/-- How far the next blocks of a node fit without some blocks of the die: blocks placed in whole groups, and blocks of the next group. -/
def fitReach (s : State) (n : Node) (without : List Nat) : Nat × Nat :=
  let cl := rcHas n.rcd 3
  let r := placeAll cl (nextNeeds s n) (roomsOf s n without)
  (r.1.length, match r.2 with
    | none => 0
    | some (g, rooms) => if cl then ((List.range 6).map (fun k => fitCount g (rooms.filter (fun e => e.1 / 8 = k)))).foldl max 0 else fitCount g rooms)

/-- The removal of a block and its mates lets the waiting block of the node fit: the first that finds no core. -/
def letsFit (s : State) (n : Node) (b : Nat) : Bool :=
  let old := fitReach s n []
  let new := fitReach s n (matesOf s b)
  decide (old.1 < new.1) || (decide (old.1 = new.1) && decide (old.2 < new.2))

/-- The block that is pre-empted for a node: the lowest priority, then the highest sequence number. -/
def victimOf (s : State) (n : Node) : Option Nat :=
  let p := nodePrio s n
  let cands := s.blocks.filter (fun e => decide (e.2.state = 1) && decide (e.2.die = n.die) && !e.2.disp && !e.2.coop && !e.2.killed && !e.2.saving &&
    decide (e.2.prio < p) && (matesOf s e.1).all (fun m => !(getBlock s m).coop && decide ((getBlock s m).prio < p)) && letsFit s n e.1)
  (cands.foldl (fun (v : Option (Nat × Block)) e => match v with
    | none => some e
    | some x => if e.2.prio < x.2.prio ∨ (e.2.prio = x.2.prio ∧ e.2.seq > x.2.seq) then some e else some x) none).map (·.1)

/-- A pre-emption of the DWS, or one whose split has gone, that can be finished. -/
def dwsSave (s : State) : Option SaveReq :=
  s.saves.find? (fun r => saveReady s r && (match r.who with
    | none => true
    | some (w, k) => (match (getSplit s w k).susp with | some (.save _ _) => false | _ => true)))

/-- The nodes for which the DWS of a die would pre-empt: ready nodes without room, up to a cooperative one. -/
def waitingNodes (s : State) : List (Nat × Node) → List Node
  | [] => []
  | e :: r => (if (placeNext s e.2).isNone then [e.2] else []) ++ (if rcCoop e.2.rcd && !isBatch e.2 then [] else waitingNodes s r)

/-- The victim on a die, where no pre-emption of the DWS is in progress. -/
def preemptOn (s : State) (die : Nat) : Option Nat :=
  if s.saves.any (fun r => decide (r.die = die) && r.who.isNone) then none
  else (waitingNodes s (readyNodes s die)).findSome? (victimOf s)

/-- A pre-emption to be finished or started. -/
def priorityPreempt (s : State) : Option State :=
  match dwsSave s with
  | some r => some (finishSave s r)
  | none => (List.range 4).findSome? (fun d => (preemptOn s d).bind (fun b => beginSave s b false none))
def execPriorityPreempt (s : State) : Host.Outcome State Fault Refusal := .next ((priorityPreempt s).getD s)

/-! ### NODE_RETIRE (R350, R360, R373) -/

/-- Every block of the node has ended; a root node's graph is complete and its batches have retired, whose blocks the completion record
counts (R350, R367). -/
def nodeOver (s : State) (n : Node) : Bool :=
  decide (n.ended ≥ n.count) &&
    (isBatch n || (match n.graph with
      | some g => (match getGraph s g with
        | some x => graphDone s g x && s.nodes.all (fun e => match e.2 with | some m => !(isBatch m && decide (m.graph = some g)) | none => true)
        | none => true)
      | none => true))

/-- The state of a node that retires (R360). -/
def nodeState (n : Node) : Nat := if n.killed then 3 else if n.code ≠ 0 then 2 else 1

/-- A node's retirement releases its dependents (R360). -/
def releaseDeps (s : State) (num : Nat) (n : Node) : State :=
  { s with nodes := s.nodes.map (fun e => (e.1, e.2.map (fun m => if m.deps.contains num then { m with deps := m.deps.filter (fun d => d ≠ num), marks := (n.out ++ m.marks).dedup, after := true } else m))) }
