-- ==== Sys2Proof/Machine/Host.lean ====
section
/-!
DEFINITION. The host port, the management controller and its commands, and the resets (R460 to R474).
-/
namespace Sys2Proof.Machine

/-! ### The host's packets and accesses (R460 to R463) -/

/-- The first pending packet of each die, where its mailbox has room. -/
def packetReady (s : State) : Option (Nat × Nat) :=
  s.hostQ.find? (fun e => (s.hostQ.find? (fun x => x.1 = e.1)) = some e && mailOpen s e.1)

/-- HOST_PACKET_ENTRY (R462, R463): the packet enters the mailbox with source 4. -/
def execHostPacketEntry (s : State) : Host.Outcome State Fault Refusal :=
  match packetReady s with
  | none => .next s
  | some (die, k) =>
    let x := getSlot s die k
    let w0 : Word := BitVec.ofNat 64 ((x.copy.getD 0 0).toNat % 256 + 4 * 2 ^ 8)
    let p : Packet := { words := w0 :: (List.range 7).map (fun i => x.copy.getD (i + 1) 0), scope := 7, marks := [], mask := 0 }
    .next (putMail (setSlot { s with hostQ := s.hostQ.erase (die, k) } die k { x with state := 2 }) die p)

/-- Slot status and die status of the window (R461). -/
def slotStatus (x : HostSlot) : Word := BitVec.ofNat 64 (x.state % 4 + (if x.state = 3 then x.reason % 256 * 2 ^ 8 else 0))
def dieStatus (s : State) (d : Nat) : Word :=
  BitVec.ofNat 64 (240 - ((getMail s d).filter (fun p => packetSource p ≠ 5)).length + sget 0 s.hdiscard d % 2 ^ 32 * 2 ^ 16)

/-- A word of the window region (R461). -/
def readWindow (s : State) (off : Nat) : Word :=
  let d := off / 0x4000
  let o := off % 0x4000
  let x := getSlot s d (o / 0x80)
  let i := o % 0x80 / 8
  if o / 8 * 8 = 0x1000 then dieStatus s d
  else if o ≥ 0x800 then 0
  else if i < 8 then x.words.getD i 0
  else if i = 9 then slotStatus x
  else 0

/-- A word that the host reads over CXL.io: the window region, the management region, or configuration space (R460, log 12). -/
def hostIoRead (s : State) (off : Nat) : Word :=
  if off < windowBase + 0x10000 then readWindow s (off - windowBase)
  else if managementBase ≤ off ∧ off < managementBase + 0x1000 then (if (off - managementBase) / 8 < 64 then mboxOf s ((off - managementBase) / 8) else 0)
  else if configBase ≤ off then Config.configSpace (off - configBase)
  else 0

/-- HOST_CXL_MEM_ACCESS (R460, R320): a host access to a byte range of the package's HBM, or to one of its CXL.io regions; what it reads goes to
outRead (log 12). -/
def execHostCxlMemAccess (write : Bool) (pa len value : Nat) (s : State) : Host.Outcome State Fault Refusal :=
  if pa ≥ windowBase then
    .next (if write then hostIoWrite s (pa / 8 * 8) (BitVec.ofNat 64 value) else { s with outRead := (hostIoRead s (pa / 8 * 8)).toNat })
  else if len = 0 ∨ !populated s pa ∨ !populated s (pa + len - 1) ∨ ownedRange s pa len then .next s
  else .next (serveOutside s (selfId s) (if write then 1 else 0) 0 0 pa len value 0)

::::

> _Requirement_
Return the material exactly as it stands.

> _Response to this exercise_
/-- How far the next blocks of a node fit without some blocks of the die: blocks placed in whole groups, and blocks of the next group. -/
def fitReach (s : State) (n : Node) (without : List Nat) : Nat × Nat :=
  let cl := rcHas n.rcd 3
  let r := placeAll cl (nextNeeds s n) (roomsOf s n without)
  (r.1.length, match r.2 with
    | none => 0
    | some (g, rooms) => if cl then ((List.range 6).map (fun k => fitCount g (rooms.filter (fun e => e.1 / 8 = k)))).foldl max 0 else fitCount g rooms)

/-- The removal of a block and its mates lets the waiting block of the node fit: the first that finds no core. -/
def letsFit (s : State) (n : Node) (b : Nat) : Bool :=
  let old := fitReach s n []
  let new := fitReach s n (matesOf s b)
  decide (old.1 < new.1) || (decide (old.1 = new.1) && decide (old.2 < new.2))

/-- The block that is pre-empted for a node: the lowest priority, then the highest sequence number. -/
def victimOf (s : State) (n : Node) : Option Nat :=
  let p := nodePrio s n
  let cands := s.blocks.filter (fun e => decide (e.2.state = 1) && decide (e.2.die = n.die) && !e.2.disp && !e.2.coop && !e.2.killed && !e.2.saving &&
    decide (e.2.prio < p) && (matesOf s e.1).all (fun m => !(getBlock s m).coop && decide ((getBlock s m).prio < p)) && letsFit s n e.1)
  (cands.foldl (fun (v : Option (Nat × Block)) e => match v with
    | none => some e
    | some x => if e.2.prio < x.2.prio ∨ (e.2.prio = x.2.prio ∧ e.2.seq > x.2.seq) then some e else some x) none).map (·.1)

/-- A pre-emption of the DWS, or one whose split has gone, that can be finished. -/
def dwsSave (s : State) : Option SaveReq :=
  s.saves.find? (fun r => saveReady s r && (match r.who with
    | none => true
    | some (w, k) => (match (getSplit s w k).susp with | some (.save _ _) => false | _ => true)))

/-- The nodes for which the DWS of a die would pre-empt: ready nodes without room, up to a cooperative one. -/
def waitingNodes (s : State) : List (Nat × Node) → List Node
  | [] => []
  | e :: r => (if (placeNext s e.2).isNone then [e.2] else []) ++ (if rcCoop e.2.rcd && !isBatch e.2 then [] else waitingNodes s r)

/-- The victim on a die, where no pre-emption of the DWS is in progress. -/
def preemptOn (s : State) (die : Nat) : Option Nat :=
  if s.saves.any (fun r => decide (r.die = die) && r.who.isNone) then none
  else (waitingNodes s (readyNodes s die)).findSome? (victimOf s)

/-- A pre-emption to be finished or started. -/
def priorityPreempt (s : State) : Option State :=
  match dwsSave s with
  | some r => some (finishSave s r)
  | none => (List.range 4).findSome? (fun d => (preemptOn s d).bind (fun b => beginSave s b false none))
def execPriorityPreempt (s : State) : Host.Outcome State Fault Refusal := .next ((priorityPreempt s).getD s)

/-! ### NODE_RETIRE (R350, R360, R373) -/

/-- Every block of the node has ended; a root node's graph is complete and its batches have retired, whose blocks the completion record
counts (R350, R367). -/
def nodeOver (s : State) (n : Node) : Bool :=
  decide (n.ended ≥ n.count) &&
    (isBatch n || (match n.graph with
      | some g => (match getGraph s g with
        | some x => graphDone s g x && s.nodes.all (fun e => match e.2 with | some m => !(isBatch m && decide (m.graph = some g)) | none => true)
        | none => true)
      | none => true))

/-- The state of a node that retires (R360). -/
def nodeState (n : Node) : Nat := if n.killed then 3 else if n.code ≠ 0 then 2 else 1

/-- A node's retirement releases its dependents (R360). -/
def releaseDeps (s : State) (num : Nat) (n : Node) : State :=
  { s with nodes := s.nodes.map (fun e => (e.1, e.2.map (fun m => if m.deps.contains num then { m with deps := m.deps.filter (fun d => d ≠ num), marks := (n.out ++ m.marks).dedup, after := true } else m))) }
-- ==== Sys2Proof/Machine/Host.lean ====
section
/-!
DEFINITION. The host port, the management controller and its commands, and the resets (R460 to R474).
-/
namespace Sys2Proof.Machine

/-! ### The host's packets and accesses (R460 to R463) -/

/-- The first pending packet of each die, where its mailbox has room. -/
def packetReady (s : State) : Option (Nat × Nat) :=
  s.hostQ.find? (fun e => (s.hostQ.find? (fun x => x.1 = e.1)) = some e && mailOpen s e.1)

/-- HOST_PACKET_ENTRY (R462, R463): the packet enters the mailbox with source 4. -/
def execHostPacketEntry (s : State) : Host.Outcome State Fault Refusal :=
  match packetReady s with
  | none => .next s
  | some (die, k) =>
    let x := getSlot s die k
    let w0 : Word := BitVec.ofNat 64 ((x.copy.getD 0 0).toNat % 256 + 4 * 2 ^ 8)
    let p : Packet := { words := w0 :: (List.range 7).map (fun i => x.copy.getD (i + 1) 0), scope := 7, marks := [], mask := 0 }
    .next (putMail (setSlot { s with hostQ := s.hostQ.erase (die, k) } die k { x with state := 2 }) die p)

/-- Slot status and die status of the window (R461). -/
def slotStatus (x : HostSlot) : Word := BitVec.ofNat 64 (x.state % 4 + (if x.state = 3 then x.reason % 256 * 2 ^ 8 else 0))
def dieStatus (s : State) (d : Nat) : Word :=
  BitVec.ofNat 64 (240 - ((getMail s d).filter (fun p => packetSource p ≠ 5)).length + sget 0 s.hdiscard d % 2 ^ 32 * 2 ^ 16)

/-- A word of the window region (R461). -/
def readWindow (s : State) (off : Nat) : Word :=
  let d := off / 0x4000
  let o := off % 0x4000
  let x := getSlot s d (o / 0x80)
  let i := o % 0x80 / 8
  if o / 8 * 8 = 0x1000 then dieStatus s d
  else if o ≥ 0x800 then 0
  else if i < 8 then x.words.getD i 0
  else if i = 9 then slotStatus x
  else 0

/-- A word that the host reads over CXL.io: the window region, the management region, or configuration space (R460, log 12). -/
def hostIoRead (s : State) (off : Nat) : Word :=
  if off < windowBase + 0x10000 then readWindow s (off - windowBase)
  else if managementBase ≤ off ∧ off < managementBase + 0x1000 then (if (off - managementBase) / 8 < 64 then mboxOf s ((off - managementBase) / 8) else 0)
  else if configBase ≤ off then Config.configSpace (off - configBase)
  else 0

/-- HOST_CXL_MEM_ACCESS (R460, R320): a host access to a byte range of the package's HBM, or to one of its CXL.io regions; what it reads goes to
outRead (log 12). -/
def execHostCxlMemAccess (write : Bool) (pa len value : Nat) (s : State) : Host.Outcome State Fault Refusal :=
  if pa ≥ windowBase then
    .next (if write then hostIoWrite s (pa / 8 * 8) (BitVec.ofNat 64 value) else { s with outRead := (hostIoRead s (pa / 8 * 8)).toNat })
  else if len = 0 ∨ !populated s pa ∨ !populated s (pa + len - 1) ∨ ownedRange s pa len then .next s
  else .next (serveOutside s (selfId s) (if write then 1 else 0) 0 0 pa len value 0)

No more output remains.